Вопрос далеко не теоретический. На каком основании одни люди считают себя выше других «по праву происхождения» — проблема настолько же древняя, как и сама история человечества. «Когда Адам пахал, а Ева пряла, кто был тогда дворянином?» — Джон Болл, бродячий проповедник, задавал этот вопрос английским слушателям еще в XIV веке — ирония судьбы в том, что в Британии и по сей день уживаются и класс лендлордов, и одна из наиболее совершенных систем народовластия. А миллиардеры постсоветского пространства споры между собой предпочитают решать при посредничестве именно британского правосудия.

Об отечественных миллиардерах еще пойдет речь. Но прежде следует еще немного покопаться в терминологии. В частности — понять, в чем разница между «элитой» и «аристократией».

Элита — термин вневременный и даже внеклассовый. Элита существует в любом обществе, вышедшем из состояния первобытности. Следует понимать, что термин «элита» — из области чистой социологии и никаких оценочных суждений не несет. «Бароны­разбойники» и одуревшие от крови комсомольцы 30‑х — это тоже элита, пригодная для соответствующих исторических обстоятельств. В наших реалиях к элите (политической и экономической) можно без зазрения совести причислять Игоря Коломойского и Рината Ахметова, Петра Порошенко и Сергея Левочкина. Вопросы о том, почему эти персоны считаются элитой, стоит смело переадресовывать самому обществу.

С термином «аристократия» все намного сложнее, и здесь следует сказать спасибо системе образования (и советской, и постсоветской), которая для простоты вбивала в головы школьников некий усредненный образ «помещика», «барина», «пана».

Но пан пану рознь, да еще какая.
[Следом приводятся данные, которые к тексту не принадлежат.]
/-! ### State.mergeRec -/

@[simp] theorem State.mergeRec_pending (s : State) (seq) : (s.mergeRec seq).pending = s.pending := rfl
@[simp] theorem State.mergeRec_regs (s : State) (seq) : (s.mergeRec seq).regs = s.regs := rfl
@[simp] theorem State.mergeRec_mem (s : State) (seq) : (s.mergeRec seq).mem = s.mem := rfl
@[simp] theorem State.mergeRec_poison (s : State) (seq) : (s.mergeRec seq).poison = s.poison := rfl
@[simp] theorem State.mergeRec_clock (s : State) (seq) : (s.mergeRec seq).clock = s.clock := rfl
@[simp] theorem State.mergeRec_gauge (s : State) (seq) : (s.mergeRec seq).gauge = s.gauge := rfl
@[simp] theorem State.mergeRec_course (s : State) (seq) : (s.mergeRec seq).course = s.course := rfl
@[simp] theorem State.mergeRec_host (s : State) (seq) : (s.mergeRec seq).host = s.host := rfl
@[simp] theorem State.mergeRec_rst (s : State) (seq) : (s.mergeRec seq).rst = s.rst := rfl
@[simp] theorem State.mergeRec_core (s : State) (seq) : (s.mergeRec seq).core = s.core := rfl
@[simp] theorem State.mergeRec_task (s : State) (seq) : (s.mergeRec seq).task = s.task := rfl
@[simp] theorem State.mergeRec_link (s : State) (seq) : (s.mergeRec seq).link = s.link := rfl
@[simp] theorem State.mergeRec_route (s : State) (seq) : (s.mergeRec seq).route = s.route := rfl
@[simp] theorem State.mergeRec_coll (s : State) (seq) : (s.mergeRec seq).coll = s.coll := rfl
@[simp] theorem State.mergeRec_power (s : State) (seq) : (s.mergeRec seq).power = s.power := rfl
@[simp] theorem State.mergeRec_rider (s : State) (seq) : (s.mergeRec seq).rider = s.rider := rfl
@[simp] theorem State.mergeRec_edge (s : State) (seq) : (s.mergeRec seq).edge = s.edge := rfl
@[simp] theorem State.mergeRec_sec (s : State) (seq) : (s.mergeRec seq).sec = s.sec := rfl
@[simp] theorem State.mergeRec_free (s : State) (seq) : (s.mergeRec seq).free = s.free := rfl
@[simp] theorem State.mergeRec_out (s : State) (seq) : (s.mergeRec seq).out = s.out := rfl
@[simp] theorem State.reg_mergeRec (s : State) (seq) (rg : Reg) (j : Nat) : (s.mergeRec seq).reg rg j = s.reg rg j := rfl
@[simp] theorem State.getF_mergeRec (s : State) (seq) (fl : Fld) (j : Nat) : (s.mergeRec seq).getF fl j = s.getF fl j := rfl
@[simp] theorem State.flag_mergeRec (s : State) (seq) (fl : Fld) (j : Nat) : (s.mergeRec seq).flag fl j = s.flag fl j := rfl
@[simp] theorem State.byte_mergeRec (s : State) (seq) (ad : Nat) : (s.mergeRec seq).byte ad = s.byte ad := rfl

/-! ### State.writeBack -/

@[simp] theorem State.writeBack_pending (s : State) (key) (i) : (s.writeBack key i).pending = s.pending := rfl
@[simp] theorem State.writeBack_regs (s : State) (key) (i) : (s.writeBack key i).regs = s.regs := rfl
@[simp] theorem State.writeBack_mem (s : State) (key) (i) : (s.writeBack key i).mem = s.mem := rfl
@[simp] theorem State.writeBack_poison (s : State) (key) (i) : (s.writeBack key i).poison = s.poison := rfl
@[simp] theorem State.writeBack_clock (s : State) (key) (i) : (s.writeBack key i).clock = s.clock := rfl
@[simp] theorem State.writeBack_gauge (s : State) (key) (i) : (s.writeBack key i).gauge = s.gauge := rfl
@[simp] theorem State.writeBack_course (s : State) (key) (i) : (s.writeBack key i).course = s.course := rfl
@[simp] theorem State.writeBack_host (s : State) (key) (i) : (s.writeBack key i).host = s.host := rfl
@[simp] theorem State.writeBack_rst (s : State) (key) (i) : (s.writeBack key i).rst = s.rst := rfl
@[simp] theorem State.writeBack_core (s : State) (key) (i) : (s.writeBack key i).core = s.core := rfl
@[simp] theorem State.writeBack_task (s : State) (key) (i) : (s.writeBack key i).task = s.task := rfl
@[simp] theorem State.writeBack_link (s : State) (key) (i) : (s.writeBack key i).link = s.link := rfl
@[simp] theorem State.writeBack_route (s : State) (key) (i) : (s.writeBack key i).route = s.route := rfl
@[simp] theorem State.writeBack_coll (s : State) (key) (i) : (s.writeBack key i).coll = s.coll := rfl
@[simp] theorem State.writeBack_power (s : State) (key) (i) : (s.writeBack key i).power = s.power := rfl
@[simp] theorem State.writeBack_rider (s : State) (key) (i) : (s.writeBack key i).rider = s.rider := rfl
@[simp] theorem State.writeBack_edge (s : State) (key) (i) : (s.writeBack key i).edge = s.edge := rfl
@[simp] theorem State.writeBack_sec (s : State) (key) (i) : (s.writeBack key i).sec = s.sec := rfl
@[simp] theorem State.writeBack_free (s : State) (key) (i) : (s.writeBack key i).free = s.free := rfl
@[simp] theorem State.writeBack_out (s : State) (key) (i) : (s.writeBack key i).out = s.out := rfl
@[simp] theorem State.reg_writeBack (s : State) (key) (i) (rg : Reg) (j : Nat) : (s.writeBack key i).reg rg j = s.reg rg j := rfl
@[simp] theorem State.getF_writeBack (s : State) (key) (i) (fl : Fld) (j : Nat) : (s.writeBack key i).getF fl j = s.getF fl j := rfl
@[simp] theorem State.flag_writeBack (s : State) (key) (i) (fl : Fld) (j : Nat) : (s.writeBack key i).flag fl j = s.flag fl j := rfl
@[simp] theorem State.byte_writeBack (s : State) (key) (i) (ad : Nat) : (s.writeBack key i).byte ad = s.byte ad := rfl

/-! ### State.unwatch -/

@[simp] theorem State.unwatch_pending (s : State) (who) : (s.unwatch who).pending = s.pending := rfl
@[simp] theorem State.unwatch_regs (s : State) (who) : (s.unwatch who).regs = s.regs := rfl
@[simp] theorem State.unwatch_mem (s : State) (who) : (s.unwatch who).mem = s.mem := rfl
@[simp] theorem State.unwatch_poison (s : State) (who) : (s.unwatch who).poison = s.poison := rfl
@[simp] theorem State.unwatch_clock (s : State) (who) : (s.unwatch who).clock = s.clock := rfl
@[simp] theorem State.unwatch_gauge (s : State) (who) : (s.unwatch who).gauge = s.gauge := rfl
@[simp] theorem State.unwatch_course (s : State) (who) : (s.unwatch who).course = s.course := rfl
@[simp] theorem State.unwatch_host (s : State) (who) : (s.unwatch who).host = s.host := rfl
@[simp] theorem State.unwatch_store (s : State) (who) : (s.unwatch who).store = s.store := rfl
@[simp] theorem State.unwatch_rst (s : State) (who) : (s.unwatch who).rst = s.rst := rfl
@[simp] theorem State.unwatch_core (s : State) (who) : (s.unwatch who).core = s.core := rfl
@[simp] theorem State.unwatch_link (s : State) (who) : (s.unwatch who).link = s.link := rfl
@[simp] theorem State.unwatch_route (s : State) (who) : (s.unwatch who).route = s.route := rfl
@[simp] theorem State.unwatch_coll (s : State) (who) : (s.unwatch who).coll = s.coll := rfl
@[simp] theorem State.unwatch_power (s : State) (who) : (s.unwatch who).power = s.power := rfl
@[simp] theorem State.unwatch_rider (s : State) (who) : (s.unwatch who).rider = s.rider := rfl
@[simp] theorem State.unwatch_edge (s : State) (who) : (s.unwatch who).edge = s.edge := rfl
@[simp] theorem State.unwatch_sec (s : State) (who) : (s.unwatch who).sec = s.sec := rfl
@[simp] theorem State.unwatch_free (s : State) (who) : (s.unwatch who).free = s.free := rfl
@[simp] theorem State.unwatch_out (s : State) (who) : (s.unwatch who).out = s.out := rfl
@[simp] theorem State.reg_unwatch (s : State) (who) (rg : Reg) (j : Nat) : (s.unwatch who).reg rg j = s.reg rg j := rfl
@[simp] theorem State.getF_unwatch (s : State) (who) (fl : Fld) (j : Nat) : (s.unwatch who).getF fl j = s.getF fl j := rfl
@[simp] theorem State.flag_unwatch (s : State) (who) (fl : Fld) (j : Nat) : (s.unwatch who).flag fl j = s.flag fl j := rfl
@[simp] theorem State.byte_unwatch (s : State) (who) (ad : Nat) : (s.unwatch who).byte ad = s.byte ad := rfl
Алексей Вронский — аристократ, а Алексей Каренин — тоже из знати, но выслужившийся дворянин. Слуга Обломова гордится тем, что его барин — из «столбовых», и Пушкин, воспроизводя свою родословную, не на «арапе» зацикливался. Дворянство, как бы странно это ни прозвучало, — дело наживное. Элтон Джон — дворянин, и Мик Джаггер, и Пол Маккартни. Дед Михаила Кутузова — всего лишь капитан, отец — генерал­поручик, а сам Михаил Илларионович — стал светлейшим князем, и титул передал уже по наследству. А аристократия всегда связана с землей, с рентой, с ленными владениями.

Аристократии проще и вот почему. Наследные титулы и унаследованные владения, земельная рента и положение в обществе снимают вопросы об обеспечении потребностей низших четырех ступеней «пирамиды Маслоу»: можно сразу задумываться о потребностях в познании мира, в поиске эстетических идеалов и развитии личности.

Мысль почти крамольная с точки зрения идеалов Liberte, Egalite, Fraternite — но именно твердые гарантии права собственности и становились залогом того, что представители аристократических семей задавали культурный тон Европы. Да, не все: кто­то спивался, кто­то тонул в пучине разврата или наркотическом угаре. Но общий баланс сводился в пользу аристократов, если вопрос собственности не ставился под сомнение. Воробьянинов работал скромным делопроизводителем, потомки условных «Голицыных и Оболенских» стали парижскими таксистами, а Мальборо и Альба — и поныне герцоги. Не спились, не затерялись, не выродились.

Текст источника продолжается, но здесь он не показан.